Furthermore, it bypasses **Ray's `working_dir` size limits**. Including large datasets (e.g., 50GB of images) in a Ray `runtime_env` can lead to distribution overhead or failures. `ray-decorator` handles these as separate `deps`, syncing them directly to S3 and then to the worker, keeping the `working_dir` small.

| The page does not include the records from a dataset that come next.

-- ==== Sys2Proof/Syntax.lean ====
section
/-! DEFINITION. The commands: one constructor per row of spec/opcode_table.json, with the fields of the message, frame, beat or
descriptor the row names. -/

namespace Sys2Proof

/-- What the surroundings or a timer of the slice can do to it, one constructor per row of the table. -/
inductive Instr where
  /-- RST_N_ASSERT: R38. -/
  | rstNAssert
  /-- RST_N_RELEASE: R551. -/
  | rstNRelease (chip die sliceId : Nat)
  /-- START_COMPLETE: R551. -/
  | startComplete
  /-- WRST_N_ASSERT: R555. -/
  | wrstNAssert
  /-- QUIESCE_DONE: R552. -/
  | quiesceDone
  /-- FLOW_STOP_EFFECTIVE: R557. -/
  | flowStopEffective
  /-- FLOW_STOP_RELEASE: R559. -/
  | flowStopRelease (wrstLow : Bool := false)
  /-- PPS_EDGE: R542. -/
  | ppsEdge
  /-- PPS_LOST: R544. -/
  | ppsLost
  /-- CLOCK_ABSENT: R34. -/
  | clockAbsent (clk : Nat)
  /-- PLAN_LOCK_LOST: R32. -/
  | planLockLost
  /-- LOCK_ALIGNMENT_DONE: R33. -/
  | lockAlignmentDone
  /-- VDD_ARR_DROOP: R42. -/
  | vddArrDroop (bakHolds : Bool)
  /-- SWITCH_TO_VDD_ARR: R47. -/
  | switchToVddArr
  /-- ARRAY_ACCESS_STOP: R46. -/
  | arrayAccessStop
  /-- ARRAY_RAIL_LOSS: R48. -/
  | arrayRailLoss
  /-- VDD_CORE_LOSS: R558. -/
  | vddCoreLoss
  /-- BACKUP_HOLD_RETURN: R560. -/
  | backupHoldReturn
  /-- RE_ENTRY: R552. -/
  | reEntry
  /-- RING_STOP_PASSIVE: R50. -/
  | ringStopPassive (supply : Bool)
  /-- RD: R295. -/
  | rd (m : Msg)
  /-- RD_BLK: R275. -/
  | rdBlk (m : Msg)
  /-- WR: R285. -/
  | wr (m : Msg)
  /-- WR_MASK: R270. -/
  | wrMask (m : Msg)
  /-- BLK_DEMAND_WR: R274. -/
  | blkDemandWr (m : Msg)
  /-- BLK_ATL: R174. -/
  | blkAtl (m : Msg)
  /-- ATOMIC: R165. -/
  | atomic (m : Msg)
  /-- HOST_DROP: R246. -/
  | hostDrop (m : Msg)
  /-- BI_CONFLICT: R278. -/
  | biConflict (m : Msg)
  /-- FENCE: R290. -/
  | fence (m : Msg)
  /-- HINT_WR: R261. -/
  | hintWr (m : Msg)
  /-- HINT_ACK: R264. -/
  | hintAck (m : Msg)
  /-- CSR_WR: R589. -/
  | csrWr (a : Csr)
  /-- SNP_WB: R248. -/
  | snpWb (m : Msg)
  /-- BI_RSP: R248. -/
  | biRsp (m : Msg)
  /-- BI_TIMEOUT: R281. -/
  | biTimeout (host : Nat)
  /-- SNP_IN: R265. -/
  | snpIn (m : Msg)
  /-- DOORBELL_READING: R395. -/
  | doorbellReading (ring prod cplCons evtCons : Nat) (arrival : Arrival := .ok)
  /-- DESCRIPTOR_READ_RETURN: R391. -/
  | descriptorReadReturn (ring idx status : Nat) (bytes : Bytes) (arrival : Arrival := .ok)
  /-- DESC_REREAD: R311. -/
  | descReread (ring : Nat)
  /-- CMP: R308. -/
  | cmp (m : Msg)
  /-- CPL_POST: R403. -/
  | cplPost (ring idx : Nat)
  /-- IRQ_HOLDOFF_EXPIRY: R410. -/
  | irqHoldoffExpiry (vec : Nat)
  /-- MEM_READ_RETURN: R111. -/
  | memReadReturn (tag beat status : Nat) (parityBad : Bool) (bytes : Bytes)
  /-- MEM_REPLAY: R24. -/
  | memReplay (tag beat : Nat)
  /-- MEM_WRITE_COMPLETION: R285. -/
  | memWriteCompletion (tag : Nat)
  /-- EVICTION_WRITEBACK_ACCEPTED: R112. -/
  | evictionWritebackAccepted (tag : Nat)
  /-- MEM_PRESSURE_DECLARED: R519. -/
  | memPressureDeclared
  /-- MEM_PRESSURE_RELEASED: R519. -/
  | memPressureReleased
  /-- MERGE_ENTRY_DRAIN: R90. -/
  | mergeEntryDrain
  /-- ATOMIC_LINE_CLOSE: R163. -/
  | atomicLineClose (line : Nat)
  /-- SYN_WORD: R231. -/
  | synWord (word src : Nat) (parityBad : Bool)
  /-- SCHEDULED_WRITE_BEAT: R228. -/
  | scheduledWriteBeat (src : Nat) (mask : Nat) (parityBad : Bool) (bytes : Bytes)
  /-- PASS_START: R202. -/
  | passStart
  /-- OPEN: R221. -/
  | openCycle
  /-- QUIET: R208. -/
  | quiet (parityBad : Bool := false)
  /-- ARR_TO_BLK: R215. -/
  | arrToBlk
  /-- BLK_TO_ARR: R217. -/
  | blkToArr
  /-- BLK_ADD: R217. -/
  | blkAdd
  /-- STAGE_IN: R218. -/
  | stageIn
  /-- STAGE_OUT: R208. -/
  | stageOut
  /-- ARR_TO_ARR: R215. -/
  | arrToArr
  /-- ARR_SCAN: R215. -/
  | arrScan
  /-- TTH_OUT: R208. -/
  | tthOut
  /-- SYN_OUT: R230. -/
  | synOut
  /-- KERNEL: R490. -/
  | kernel
  /-- HOLD_START: R224. -/
  | holdStart
  /-- HOLD_END: R224. -/
  | holdEnd
  /-- PASS_END: R236. -/
  | passEnd
  /-- SWITCH_DONE: R237. -/
  | switchDone
  /-- STOPPING_DONE: R236. -/
  | stoppingDone
  /-- NOP: R416. -/
  | nop (ring idx : Nat)
  /-- LAST_DEFINE: R423. -/
  | lastDefine (ring idx : Nat)
  /-- LAST_DELETE: R424. -/
  | lastDelete (ring idx : Nat)
  /-- LAST_READ: R425. -/
  | lastRead (ring idx : Nat)
  /-- LAST_RESTORE: R426. -/
  | lastRestore (ring idx : Nat) (input : Bytes) (bad : List BadBeat)
  /-- RANGE_PREFETCH: R432. -/
  | rangePrefetch (ring idx : Nat)
  /-- RANGE_FLUSH: R431. -/
  | rangeFlush (ring idx : Nat)
  /-- RANGE_INVALIDATE: R431. -/
  | rangeInvalidate (ring idx : Nat)
  /-- RANGE_DISCARD: R431. -/
  | rangeDiscard (ring idx : Nat)
  /-- GEN_OPEN: R434. -/
  | genOpen (ring idx : Nat)
  /-- GEN_CLOSE: R434. -/
  | genClose (ring idx : Nat)
  /-- GEN_SEAL: R317. -/
  | genSeal
  /-- DRAIN_COMPLETE: R325. -/
  | drainComplete (ctx gen : Nat)
  /-- LOG_ADVANCE: R434. -/
  | logAdvance (ring idx : Nat)
  /-- CTX_FREEZE: R333. -/
  | ctxFreeze (ring idx : Nat)
  /-- CTX_RESUME: R434. -/
  | ctxResume (ring idx : Nat) (input : Bytes) (bad : List BadBeat)
  /-- CTX_RELEASE: R434. -/
  | ctxRelease (ring idx : Nat)
  /-- CTX_SEED: R434. -/
  | ctxSeed (ring idx : Nat)
  /-- PLAN_LOAD: R235. -/
  | planLoad (ring idx : Nat) (input : Bytes) (bad : List BadBeat)
  /-- PLAN_RUN: R436. -/
  | planRun (ring idx : Nat)
  /-- PLAN_STOP: R436. -/
  | planStop (ring idx : Nat)
  /-- SHEAF_BIND: R437. -/
  | sheafBind (ring idx : Nat)
  /-- SHEAF_READ: R437. -/
  | sheafRead (ring idx : Nat)
  /-- SHEAF_RELEASE: R437. -/
  | sheafRelease (ring idx : Nat)
  /-- DIGEST_RANGE: R437. -/
  | digestRange (ring idx : Nat)
  /-- BIAS_FLIP: R438. -/
  | biasFlip (ring idx : Nat)
  /-- PAIR_RESYNC: R439. -/
  | pairResync (ring idx : Nat)
  /-- PAIR_TAKEOVER: R440. -/
  | pairTakeover (ring idx : Nat) (defs : List (Nat × Last))
  /-- TEST_RUN: R441. -/
  | testRun (ring idx : Nat)
  /-- STRESS_SET_TIMEOUT: R496. -/
  | stressSetTimeout
  /-- TEST_LOADPACK: R441. -/
  | testLoadpack (ring idx : Nat) (input : Bytes) (bad : List BadBeat)
  /-- PATCH_LOAD: R441. -/
  | patchLoad (ring idx : Nat) (input : Bytes) (bad : List BadBeat)
  /-- SLICE_RETIRE: R441. -/
  | sliceRetire (ring idx : Nat)
  /-- RETIRE_HOLD_EXPIRY: R504. -/
  | retireHoldExpiry
  /-- BIAS_INIT: R255. -/
  | biasInit (a : Csr)
  /-- BIAS_INIT_DONE: R255. -/
  | biasInitDone
  /-- BIAS_ENABLE: R255. -/
  | biasEnable (a : Csr)
  /-- PIN_WAYS_WRITE: R91. -/
  | pinWaysWrite (a : Csr)
  /-- PIN_WAYS_RESERVED: R92. -/
  | pinWaysReserved
  /-- MIRROR_WAYS_WRITE: R341. -/
  | mirrorWaysWrite (a : Csr)
  /-- STRIPE_SHIFT_WRITE: R74. -/
  | stripeShiftWrite (a : Csr)
  /-- RING_ENABLE: R394. -/
  | ringEnable (ring : Nat) (a : Csr)
  /-- RING_DISABLE: R401. -/
  | ringDisable (ring : Nat) (a : Csr)
  /-- EVRING_ENABLE: R413. -/
  | evringEnable (ring : Nat) (a : Csr)
  /-- LOG_RING_ENABLE: R328. -/
  | logRingEnable (ring : Nat) (a : Csr)
  /-- LINK_EN: R376. -/
  | linkEn (a : Csr)
  /-- RETRAIN: R385. -/
  | retrain (a : Csr)
  /-- PPS_LOAD: R546. -/
  | ppsLoad (a : Csr)
  /-- PAIR_KEY_WRITE: R580. -/
  | pairKeyWrite (k : Nat) (a : Csr)
  /-- LEDGER_DATA_READ: R510. -/
  | ledgerDataRead (a : Csr)
  /-- EVT_COUNTER_WRITE: R531. -/
  | evtCounterWrite (k : Nat) (a : Csr)
  /-- SEC_CTL_WRITE: R573. -/
  | secCtlWrite (a : Csr)
  /-- HEDGE_WRITE: R569. -/
  | hedgeWrite (a : Csr)
  /-- QOS_CLASS_WRITE: R518. -/
  | qosClassWrite (cls : Nat) (a : Csr)
  /-- FLIPMASK_ARM: R461. -/
  | flipmaskArm (a : Csr)
  /-- ENERGY_GAIN_WRITE: R540. -/
  | energyGainWrite (a : Csr)
  /-- TRACE_ENABLE: R533. -/
  | traceEnable (a : Csr)
  /-- FENCE_FRAME: R472. -/
  | fenceFrame (f : Frame)
  /-- FENCE_WALK_DONE: R474. -/
  | fenceWalkDone
  /-- WATCHDOG_TIMEOUT: R472. -/
  | watchdogTimeout
  /-- FABRIC_GUARD_TIMEOUT: R472. -/
  | fabricGuardTimeout
  /-- HDR_ACK: R469. -/
  | hdrAck (f : Frame)
  /-- FRAME_RESEND: R469. -/
  | frameResend (seq : Nat)
  /-- HEARTBEAT: R470. -/
  | heartbeat
  /-- OPPOINT_SET: R501. -/
  | oppointSet (f : Frame)
  /-- STRESS_SET: R496. -/
  | stressSet (f : Frame)
  /-- RETIRE_GO: R504. -/
  | retireGo (f : Frame)
  /-- REG_READING: R538. -/
  | regReading (f : Frame)
  /-- TIME_SECONDS: R539. -/
  | timeSeconds (f : Frame)
  /-- METERING_WINDOW_END: R517. -/
  | meteringWindowEnd
  /-- HARROW_VISIT: R456. -/
  | harrowVisit (bad : LineMask) (stuck : Bool) (upsets : List Upset := [])
  /-- AGEING_SAMPLE: R498. -/
  | ageingSample (pairs : List (Nat × Nat)) (canary : List Nat)
  /-- KERNEL_RUN_DONE: R492. -/
  | kernelRunDone (kernel sig : Nat)
  /-- SPARE_ROW_COPY_DONE: R485. -/
  | spareRowCopyDone (bank : Nat)
  /-- WAY_DISABLE_DONE: R487. -/
  | wayDisableDone (bank way : Nat)
  /-- WAY_DISABLE_TIMEOUT: R489. -/
  | wayDisableTimeout (bank way : Nat)
  /-- FLIT_RECEIVED: R369. -/
  | flitReceived (bytes : Bytes)
  /-- LANE_LOCK_LOSS: R370. -/
  | laneLockLoss (lane : Nat)
  /-- TRAINING_PHASE_DONE: R377. -/
  | trainingPhaseDone (ok : Bool) (lanes : List Nat)
  /-- NEGOTIATION_FRAME: R382. -/
  | negotiationFrame (bytes : Bytes)
  /-- RETRAIN_TIMEOUT: R376. -/
  | retrainTimeout
  /-- LINK_DOWN_RETRY: R376. -/
  | linkDownRetry
  /-- SYNC_WR: R373. -/
  | syncWr (t : TMsg)
  /-- SYNC_ACK: R346. -/
  | syncAck (t : TMsg)
  /-- LAG_REC: R348. -/
  | lagRec (t : TMsg)
  /-- LAG_END: R349. -/
  | lagEnd (t : TMsg)
  /-- LAG_ACCEPT: R325. -/
  | lagAccept (t : TMsg)
  /-- LAG_APPLIED: R350. -/
  | lagApplied (t : TMsg)
  /-- DROP: R345. -/
  | dropMirror (t : TMsg)
  /-- REPAIR_RD: R373. -/
  | repairRd (t : TMsg)
  /-- REPAIR_DATA: R356. -/
  | repairData (t : TMsg)
  /-- PLAN_DATA: R373. -/
  | planData (t : TMsg)
  /-- RESYNC_BEGIN: R353. -/
  | resyncBegin (t : TMsg)
  /-- RESYNC_DONE: R373. -/
  | resyncDone (t : TMsg)
  /-- CREDIT_RETURN: R268. -/
  | creditReturn (port : Port) (cls : Nat)
  /-- CLOCK_PRESENT: R551. -/
  | clockPresent (clk : Nat)
  /-- CLK_AON_RETURN: R50. -/
  | clkAonReturn
  /-- RETENTION_ENTRY_LIMIT: R557. -/
  | retentionEntryLimit
  /-- TAP_INSTRUCTION: R578. -/
  | tapInstruction (wrapper : Bool) (ir : Nat) (run : TestRun := .none)
  deriving DecidableEq, Repr

end Sys2Proof
end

The result is that **DVC can continue to track local dependencies and outputs** while the heavy lifting happens on the Ray cluster, without manual S3 management in scripts.

## Features

- **Distributed Execution**: Offload computations to a Ray cluster with a decorator.
- **S3 Path Mapping**: Detects local file paths in arguments, uploads them to S3, and maps them back to local paths on the Ray worker.
- **MD5 Deduplication**: Avoids redundant uploads/downloads by checking MD5 hashes.
- **Hydra & Hydra-Zen Integration**: Support for Hydra configurations and integration with `hydra-zen` via the `RayZen` wrapper.
- **Environment Parity**: Synchronizes local `uv` package distributions to the Ray cluster’s runtime environment.

## Installation

```bash
uv add ray-decorator
```

Requires `ray`, `awscli`, and optionally `hydra-zen`.

## Configuration

The following environment variables can be used to configure the default behavior:

- `RAY_ADDRESS`: The address of the Ray cluster (e.g., `ray://127.0.0.1:10001` or `auto`).
- `RAY_S3_BASE_PATH`: The base S3 bucket/path for storing dependencies and outputs (e.g., `s3://my-bucket/ray-jobs`).

## Usage Examples

### 1. Simple Function Arguments

Use `@ray_decorator` to offload a standard function. Specify `deps` for input paths and `outs` for output paths.

```python
import os
from ray_decorator import ray_decorator

@ray_decorator(
    deps=["data_dir"],
    outs=["output_dir"],
    ray_address="auto",
    s3_base_path="s3://my-bucket/jobs",
    ray_init_kwargs={"runtime_env": {"working_dir": os.getcwd()}},
    ray_remote_kwargs={"num_cpus": 2},
)
def process_data(data_dir: str, output_dir: str):
    print(f"Processing data from {data_dir}")
    os.makedirs(output_dir, exist_ok=True)
    with open(os.path.join(output_dir, "result.txt"), "w") as f:
        f.write("Done!")

if __name__ == "__main__":
    process_data(data_dir="./local_data", output_dir="./local_results")
```

### 2. Standard Hydra Integration

`ray-decorator` handles `DictConfig` objects automatically. You can specify nested paths in `deps` and `outs`.

```python
import hydra
from omegaconf import DictConfig
from ray_decorator import ray_decorator

@hydra.main(config_name="config", config_path=".", version_base=None)
@ray_decorator(
    deps=["config.data.path"],
    outs=["config.training.output_dir"],
)
def train(config: DictConfig):
    # This runs on Ray!
    print(f"Training on {config.data.path}")

if __name__ == "__main__":
    train()
```

### 3. Hydra-Zen Integration

For `hydra-zen` users, `ray_zen` is a drop-in replacement for `zen()` that ensures the entire instantiation and execution cycle happens on the Ray worker. This prevents heavy objects (like LLMs) from being instantiated on your local machine.

```python
from hydra_zen import builds, store
from ray_decorator import ray_zen
from transformers import AutoModel

@store(
    name="my_app",
    model=builds(AutoModel.from_pretrained, pretrained_model_name_or_path="bert-base-uncased"),
    data_dir="./data",
    output_dir="./outputs"
)
def task(model, data_dir, output_dir):
    # 'model' is instantiated ONLY on the Ray worker
    print(f"Model: {model.config.model_type}")

if __name__ == "__main__":
    store.add_to_hydra_store()
    
    ray_zen(
        task,
        deps=["data_dir"],
        outs=["output_dir"],
        ray_address="auto",
        s3_base_path="s3://my-bucket/zen",
    ).hydra_main(config_name="my_app", config_path=None, version_base=None)()
```

## How it Works

1. **Driver Side**:
   - Computes a stable "Run ID" based on the MD5 of all dependency paths.
   - Syncs local dependencies to S3 if the remote hash doesn't match.
   - Updates the configuration/arguments with S3 paths.
   - Initializes the Ray cluster with a `RuntimeEnv` containing the project code and required packages.
2. **Worker Side**:
   - Detects S3 paths in the configuration.
   - Syncs the required data from S3 to the worker's local storage.
   - Executes the function.
   - Syncs output files back to S3.
3. **Driver Side (Post-Execution)**:
   - Downloads the output files from S3 back to the original local paths.